==== AVAILABLE RECORDS
theorem cmdTraceCfg_keeps : cmdTraceCfg.Keeps := by
  intro h p s
  have k0 := State.Keeps.refl s
  unfold cmdTraceCfg
  try dsimp only [mkCmd, mkBulk]
  repeat' (first
    | (with_reducible exact k0) | (with_reducible exact .refl _) | (with_reducible exact mkCmd_keeps)
    | (with_reducible apply State.traceEmpty_keeps) | (with_reducible apply State.setFld_keeps) | (with_reducible apply checked_keeps)
    | (with_reducible apply State.traceSet_keeps) | (with_reducible apply State.freeTrace_keeps)
    | (with_reducible refine State.placeTrace_keeps ?_ (by assumption)) | ((with_reducible intro _ _); try dsimp only) | (split)
    | (with_reducible apply State.Keeps.of_pair (by assumption)) | (dsimp only))

theorem execTraceCfg_keeps {r0 s : State} (k0 : r0.Keeps s) (h : Hdr) (p : Bytes) :
    r0.KeepsNext (execTraceCfg h p s) := by
  unfold execTraceCfg
  try dsimp only
  repeat' (first
    | (with_reducible apply State.KeepsNext.next) | (with_reducible exact k0) | (with_reducible exact .refl _)
    | (with_reducible apply CmdDef.exec_keeps) | (with_reducible exact cmdTraceCfg_keeps)
    | (with_reducible refine State.KeepsNext.of (CmdDef.exec_keeps ?_ _ _ _) (by assumption))
    | ((with_reducible intro _ _); try dsimp only) | (split) | (with_reducible apply State.Keeps.of_pair (by assumption)) | (dsimp only)
    | (with_reducible apply CmdDef.exec_keeps))

theorem State.traceCopy_keeps {r0 s : State} (k0 : r0.Keeps s) (b : Buf) :
    r0.Keeps (State.traceCopy s b).1 := by
  unfold State.traceCopy
  try dsimp only
  repeat' (first
    | (with_reducible exact k0) | (with_reducible exact .refl _) | (with_reducible apply State.traceSkip_keeps)
    | (with_reducible apply State.bufWrite_keeps) | (with_reducible apply State.onTrace_keeps)
    | (with_reducible apply State.stopped_keeps) | ((with_reducible intro _ _); try dsimp only) | (split)
    | (with_reducible apply State.Keeps.of_pair (by assumption)) | (dsimp only))

theorem cmdTraceRead_keeps : cmdTraceRead.Keeps := by
  intro h p s
  have k0 := State.Keeps.refl s
  unfold cmdTraceRead
  try dsimp only [mkCmd, mkBulk]
  repeat' (first
    | (with_reducible exact k0) | (with_reducible exact .refl _) | (with_reducible exact mkBulk_keeps)
    | (with_reducible apply checked_keeps) | (with_reducible apply State.traceCopy_keeps) | ((with_reducible intro _ _); try dsimp only)
    | (split) | (with_reducible apply State.Keeps.of_pair (by assumption)) | (dsimp only))

theorem execTraceRead_keeps {r0 s : State} (k0 : r0.Keeps s) (h : Hdr) (p : Bytes) :
    r0.KeepsNext (execTraceRead h p s) := by
  unfold execTraceRead
  try dsimp only
  repeat' (first
    | (with_reducible apply State.KeepsNext.next) | (with_reducible exact k0) | (with_reducible exact .refl _)
    | (with_reducible apply CmdDef.exec_keeps) | (with_reducible exact cmdTraceRead_keeps)
    | (with_reducible refine State.KeepsNext.of (CmdDef.exec_keeps ?_ _ _ _) (by assumption))
    | ((with_reducible intro _ _); try dsimp only) | (split) | (with_reducible apply State.Keeps.of_pair (by assumption)) | (dsimp only)
    | (with_reducible apply CmdDef.exec_keeps))

theorem cmdDumpInfo_keeps : cmdDumpInfo.Keeps := by
  intro h p s
  have k0 := State.Keeps.refl s
  unfold cmdDumpInfo
  try dsimp only [mkCmd, mkBulk]
  repeat' (first
    | (with_reducible exact k0) | (with_reducible exact .refl _) | (with_reducible exact mkCmd_keeps)
    | ((with_reducible intro _ _); try dsimp only) | (split) | (with_reducible apply State.Keeps.of_pair (by assumption)) | (dsimp only))

theorem execDumpInfo_keeps {r0 s : State} (k0 : r0.Keeps s) (h : Hdr) (p : Bytes) :
    r0.KeepsNext (execDumpInfo h p s) := by
  unfold execDumpInfo
  try dsimp only
  repeat' (first
    | (with_reducible apply State.KeepsNext.next) | (with_reducible exact k0) | (with_reducible exact .refl _)
    | (with_reducible apply CmdDef.exec_keeps) | (with_reducible exact cmdDumpInfo_keeps)
    | (with_reducible refine State.KeepsNext.of (CmdDef.exec_keeps ?_ _ _ _) (by assumption))
    | ((with_reducible intro _ _); try dsimp only) | (split) | (with_reducible apply State.Keeps.of_pair (by assumption)) | (dsimp only)
    | (with_reducible apply CmdDef.exec_keeps))

theorem cmdDumpRead_keeps : cmdDumpRead.Keeps := by
  intro h p s
  have k0 := State.Keeps.refl s
  unfold cmdDumpRead
  try dsimp only [mkCmd, mkBulk]
  repeat' (first
    | (with_reducible exact k0) | (with_reducible exact .refl _) | (with_reducible exact mkBulk_keeps)
    | (with_reducible apply checked_keeps) | (with_reducible apply State.bufWrite_keeps) | ((with_reducible intro _ _); try dsimp only)
    | (split) | (with_reducible apply State.Keeps.of_pair (by assumption)) | (dsimp only))

theorem execDumpRead_keeps {r0 s : State} (k0 : r0.Keeps s) (h : Hdr) (p : Bytes) :
    r0.KeepsNext (execDumpRead h p s) := by
  unfold execDumpRead
  try dsimp only
  repeat' (first
    | (with_reducible apply State.KeepsNext.next) | (with_reducible exact k0) | (with_reducible exact .refl _)
    | (with_reducible apply CmdDef.exec_keeps) | (with_reducible exact cmdDumpRead_keeps)
    | (with_reducible refine State.KeepsNext.of (CmdDef.exec_keeps ?_ _ _ _) (by assumption))
    | ((with_reducible intro _ _); try dsimp only) | (split) | (with_reducible apply State.Keeps.of_pair (by assumption)) | (dsimp only)
    | (with_reducible apply CmdDef.exec_keeps))

theorem cmdDumpClear_keeps : cmdDumpClear.Keeps := by
  intro h p s
  have k0 := State.Keeps.refl s
  unfold cmdDumpClear
  try dsimp only [mkCmd, mkBulk]
  repeat' (first
    | (with_reducible exact k0) | (with_reducible exact .refl _) | (with_reducible exact mkCmd_keeps)
    | (with_reducible apply State.onTrace_keeps) | ((with_reducible intro _ _); try dsimp only) | (split)
    | (with_reducible apply State.Keeps.of_pair (by assumption)) | (dsimp only))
========
§ TASK ITEM
Each record above is to be restated word for word.

§ SOLVED PROBLEM
theorem cmdTraceCfg_keeps : cmdTraceCfg.Keeps := by
  intro h p s
  have k0 := State.Keeps.refl s
  unfold cmdTraceCfg
  try dsimp only [mkCmd, mkBulk]
  repeat' (first
    | (with_reducible exact k0) | (with_reducible exact .refl _) | (with_reducible exact mkCmd_keeps)
    | (with_reducible apply State.traceEmpty_keeps) | (with_reducible apply State.setFld_keeps) | (with_reducible apply checked_keeps)
    | (with_reducible apply State.traceSet_keeps) | (with_reducible apply State.freeTrace_keeps)
    | (with_reducible refine State.placeTrace_keeps ?_ (by assumption)) | ((with_reducible intro _ _); try dsimp only) | (split)
    | (with_reducible apply State.Keeps.of_pair (by assumption)) | (dsimp only))

theorem execTraceCfg_keeps {r0 s : State} (k0 : r0.Keeps s) (h : Hdr) (p : Bytes) :
    r0.KeepsNext (execTraceCfg h p s) := by
  unfold execTraceCfg
  try dsimp only
  repeat' (first
    | (with_reducible apply State.KeepsNext.next) | (with_reducible exact k0) | (with_reducible exact .refl _)
    | (with_reducible apply CmdDef.exec_keeps) | (with_reducible exact cmdTraceCfg_keeps)
    | (with_reducible refine State.KeepsNext.of (CmdDef.exec_keeps ?_ _ _ _) (by assumption))
    | ((with_reducible intro _ _); try dsimp only) | (split) | (with_reducible apply State.Keeps.of_pair (by assumption)) | (dsimp only)
    | (with_reducible apply CmdDef.exec_keeps))

theorem State.traceCopy_keeps {r0 s : State} (k0 : r0.Keeps s) (b : Buf) :
    r0.Keeps (State.traceCopy s b).1 := by
  unfold State.traceCopy
  try dsimp only
  repeat' (first
    | (with_reducible exact k0) | (with_reducible exact .refl _) | (with_reducible apply State.traceSkip_keeps)
    | (with_reducible apply State.bufWrite_keeps) | (with_reducible apply State.onTrace_keeps)
    | (with_reducible apply State.stopped_keeps) | ((with_reducible intro _ _); try dsimp only) | (split)
    | (with_reducible apply State.Keeps.of_pair (by assumption)) | (dsimp only))

theorem cmdTraceRead_keeps : cmdTraceRead.Keeps := by
  intro h p s
  have k0 := State.Keeps.refl s
  unfold cmdTraceRead
  try dsimp only [mkCmd, mkBulk]
  repeat' (first
    | (with_reducible exact k0) | (with_reducible exact .refl _) | (with_reducible exact mkBulk_keeps)
    | (with_reducible apply checked_keeps) | (with_reducible apply State.traceCopy_keeps) | ((with_reducible intro _ _); try dsimp only)
    | (split) | (with_reducible apply State.Keeps.of_pair (by assumption)) | (dsimp only))

theorem execTraceRead_keeps {r0 s : State} (k0 : r0.Keeps s) (h : Hdr) (p : Bytes) :
    r0.KeepsNext (execTraceRead h p s) := by
  unfold execTraceRead
  try dsimp only
  repeat' (first
    | (with_reducible apply State.KeepsNext.next) | (with_reducible exact k0) | (with_reducible exact .refl _)
    | (with_reducible apply CmdDef.exec_keeps) | (with_reducible exact cmdTraceRead_keeps)
    | (with_reducible refine State.KeepsNext.of (CmdDef.exec_keeps ?_ _ _ _) (by assumption))
    | ((with_reducible intro _ _); try dsimp only) | (split) | (with_reducible apply State.Keeps.of_pair (by assumption)) | (dsimp only)
    | (with_reducible apply CmdDef.exec_keeps))

theorem cmdDumpInfo_keeps : cmdDumpInfo.Keeps := by
  intro h p s
  have k0 := State.Keeps.refl s
  unfold cmdDumpInfo
  try dsimp only [mkCmd, mkBulk]
  repeat' (first
    | (with_reducible exact k0) | (with_reducible exact .refl _) | (with_reducible exact mkCmd_keeps)
    | ((with_reducible intro _ _); try dsimp only) | (split) | (with_reducible apply State.Keeps.of_pair (by assumption)) | (dsimp only))

theorem execDumpInfo_keeps {r0 s : State} (k0 : r0.Keeps s) (h : Hdr) (p : Bytes) :
    r0.KeepsNext (execDumpInfo h p s) := by
  unfold execDumpInfo
  try dsimp only
  repeat' (first
    | (with_reducible apply State.KeepsNext.next) | (with_reducible exact k0) | (with_reducible exact .refl _)
    | (with_reducible apply CmdDef.exec_keeps) | (with_reducible exact cmdDumpInfo_keeps)
    | (with_reducible refine State.KeepsNext.of (CmdDef.exec_keeps ?_ _ _ _) (by assumption))
    | ((with_reducible intro _ _); try dsimp only) | (split) | (with_reducible apply State.Keeps.of_pair (by assumption)) | (dsimp only)
    | (with_reducible apply CmdDef.exec_keeps))

theorem cmdDumpRead_keeps : cmdDumpRead.Keeps := by
  intro h p s
  have k0 := State.Keeps.refl s
  unfold cmdDumpRead
  try dsimp only [mkCmd, mkBulk]
  repeat' (first
    | (with_reducible exact k0) | (with_reducible exact .refl _) | (with_reducible exact mkBulk_keeps)
    | (with_reducible apply checked_keeps) | (with_reducible apply State.bufWrite_keeps) | ((with_reducible intro _ _); try dsimp only)
    | (split) | (with_reducible apply State.Keeps.of_pair (by assumption)) | (dsimp only))

theorem execDumpRead_keeps {r0 s : State} (k0 : r0.Keeps s) (h : Hdr) (p : Bytes) :
    r0.KeepsNext (execDumpRead h p s) := by
  unfold execDumpRead
  try dsimp only
  repeat' (first
    | (with_reducible apply State.KeepsNext.next) | (with_reducible exact k0) | (with_reducible exact .refl _)
    | (with_reducible apply CmdDef.exec_keeps) | (with_reducible exact cmdDumpRead_keeps)
    | (with_reducible refine State.KeepsNext.of (CmdDef.exec_keeps ?_ _ _ _) (by assumption))
    | ((with_reducible intro _ _); try dsimp only) | (split) | (with_reducible apply State.Keeps.of_pair (by assumption)) | (dsimp only)
    | (with_reducible apply CmdDef.exec_keeps))

theorem cmdDumpClear_keeps : cmdDumpClear.Keeps := by
  intro h p s
  have k0 := State.Keeps.refl s
  unfold cmdDumpClear
  try dsimp only [mkCmd, mkBulk]
  repeat' (first
    | (with_reducible exact k0) | (with_reducible exact .refl _) | (with_reducible exact mkCmd_keeps)
    | (with_reducible apply State.onTrace_keeps) | ((with_reducible intro _ _); try dsimp only) | (split)
    | (with_reducible apply State.Keeps.of_pair (by assumption)) | (dsimp only))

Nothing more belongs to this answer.